Carrie froze. She had not expected to meet anyone there, let alone a woman who was dressed as if she had a sun allergy. Her skin was porcelain and extremely pale…
“You!” Carrie snarled. The vampiress was an undead beauty, a creature built of soft, ample curves yet somehow delicate in appearance at the same time. Carrie hated her even more for it. “You!” She dared to take a step towards the vampiress, seething with sudden rage. “You filthy bitch,” she said, Brendan’s description from the night before springing to her lips.
The vampiress actually took a step backwards as Carrie advanced on her.
Carrie clenched her fist tight around the handle of the stun gun she held in her pocket. Would it work on a vampire? If it did, the vampiress would fall and be exposed to the sun, weakened…would the effect be strong enough for Carrie to cut out her heart? She didn’t know how, exactly, she’d do that, but at the moment, she didn’t really care. She could see herself ripping it out with her bare hands.

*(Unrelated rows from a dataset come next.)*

-- ==== Sys2Proof/Machine/Settle.lean ====
section
/-! DEFINITION. Steps (spec 01 R30, R31) and the end of a bundle: pending transfers, loop edges, the traps
of TRAP and BRK, safe points (spec 02 R48, R50; spec 03 R100, R106, R113; spec 09 R280). -/

namespace Sys2Proof.Machine

/-- A step of a context counts into USED of its polder and of each ancestor whose budgets hold (R280). -/
def State.countStep (s : State) (c : Nat) : State :=
  match s.launchOf c with
  | none => s
  | some l =>
    (l.polder :: (s.budgets l.polder).filter (fun p => p != l.polder)).foldl (fun (s : State) p =>
      let a := Config.polderBase + 128 * p + 52
      { s with mem := memWrite s.mem a 4 (memRead s.mem a 4 + 1) }) s

/-- One step of a context: its pending writes, its exposed loads and its budgets count (R30, R237, R280). -/
def State.stepOver (s : State) (c : Nat) : State := ((s.modCtx c Ctx.tick).countWld c).countStep c

/-- The target of a taken transfer with no delay bundle left (R48). -/
def Ctx.jump (x : Ctx) : Option Word :=
  match x.xfer with
  | some ⟨t, 0, true, _⟩ => some t
  | _ => none

/-- The end of a bundle and its stall steps: a transfer takes effect, and idles the levels of the code that owns
them (R48, R100); else the sequencer acts (R106, R107) or a handler returns (R292). A TRAP or BRK keeps a
transfer pending (R113). -/
def Ctx.finishBundle (x : Ctx) : Ctx :=
  match x.jump with
  | some t =>
    if x.after.isSome then { x with edges := [] }
    else
      let y := { x with pc := t, xfer := none, edges := [] }
      if x.inh then y else y.idleLoops
  | none => x.edges.foldl Ctx.edge { x with xfer := x.xfer.filter (fun t => t.left != 0), edges := [] }

/-- Once no stall step is owed, the bundle ends: then the trap of a TRAP or BRK is taken (R113), unless the task ends
at this boundary (R296, R304), or a context asked to stop stops at its safe point (R288). -/
def State.settle (s : State) (c : Nat) : State :=
  let x := s.ctx c
  if x.owed != 0 then s
  else
    let y := x.finishBundle
    if y.owed != 0 then s.setCtx c y
    else match y.after with
      | some t =>
        let s := s.setCtx c { y with after := none }
        if y.ending = .none then s.takeTrap c t else s
      | none => s.setCtx c y.stopIfSafe

/-- LOOP_ITERATION_END: what is left of the end of a bundle happens (R106). -/
def execLoopIterationEnd (c : Nat) (s : State) : Host.Outcome State Fault Refusal :=
  happen (if (s.ctx c).edges.isEmpty then s else s.settle c)

/-- SHADOW_QUEUE_LANDING (R32). -/
def execShadowQueueLanding (c : Nat) (s : State) : Host.Outcome State Fault Refusal :=
  happen (s.modCtx c Ctx.landDue)

/-- TRANSIENT_EXPIRY (R35). -/
def execTransientExpiry (c : Nat) (s : State) : Host.Outcome State Fault Refusal :=
  happen (s.modCtx c Ctx.expire)

end Sys2Proof.Machine
end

Her vision darkened, and her blood pounded in her ears as she stared at the creature who’d stolen Brendan’s humanity, who’d forced her to send out wedding cancellation notices as she’d grieved for her lost fiancé…
“I think you’re mistaken,” the vampiress said in a surprisingly mild voice. “I can’t be anyone you know.”
“Oh, I know who you are, and I know
what
you are,” Carrie said, taking another step forward, gripping the stun gun in her fist. “You’re a vampire.” She felt a faint sense of ridiculousness at making such a declaration out loud, but it was quickly overpowered by her anger and forgotten.
The vampiress’s eyebrows climbed above the rims of her sunglasses. “How did you know? You’re human—I can smell your blood.”
“You’re not the first vampire I’ve met,” Carrie said.
“Then…” the vampiress eyed Carrie as if debating how much she should reveal to her. “My name is Sophia.” She extended a hand towards Carrie.
Carrie glared down at it with disdain, keeping the stun gun levelled at her. A sharp pang of agony had pierced her heart when the vampiress had announced her name. Before, the vampiress in Carrie’s horrified imaginings had been a nameless, faceless she-devil. Now, she was real.
Sophia eyed the stun gun with interest. “Those won’t work on us. I’ve no idea why, but they don’t. You wouldn’t be the first to try.”
“And I should believe you?” Carrie demanded.
“Go ahead and shoot me with it if you like. I’ve heard it doesn’t even hurt.” Sophia spread her arms in invitation.
Carrie hesitated only a moment before firing.
Sophia looked down at herself. “Actually, it tickles. And now that is settled”—she turned her gaze on Carrie again—“maybe you can help me. I’m looking for another vampire. I have reason to believe he might stay here at times. Do you know if that’s true?”
Carrie’s rage burnt white hot as her suspicions were confirmed—Sophia was looking for Brendan. “Burn in hell,” she snarled. “I’m not going to help you.”
Sophia regarded her calmly. “Who do you think I am?”
Carrie’s face blazed with heat. Her blood pounded more loudly in her ears, and when she spoke, it was as if her voice were far away and not her own. “The monster that turned my fiancé into a vampire.”
“I’m not,” Sophia said evenly. “You’re mistaken.”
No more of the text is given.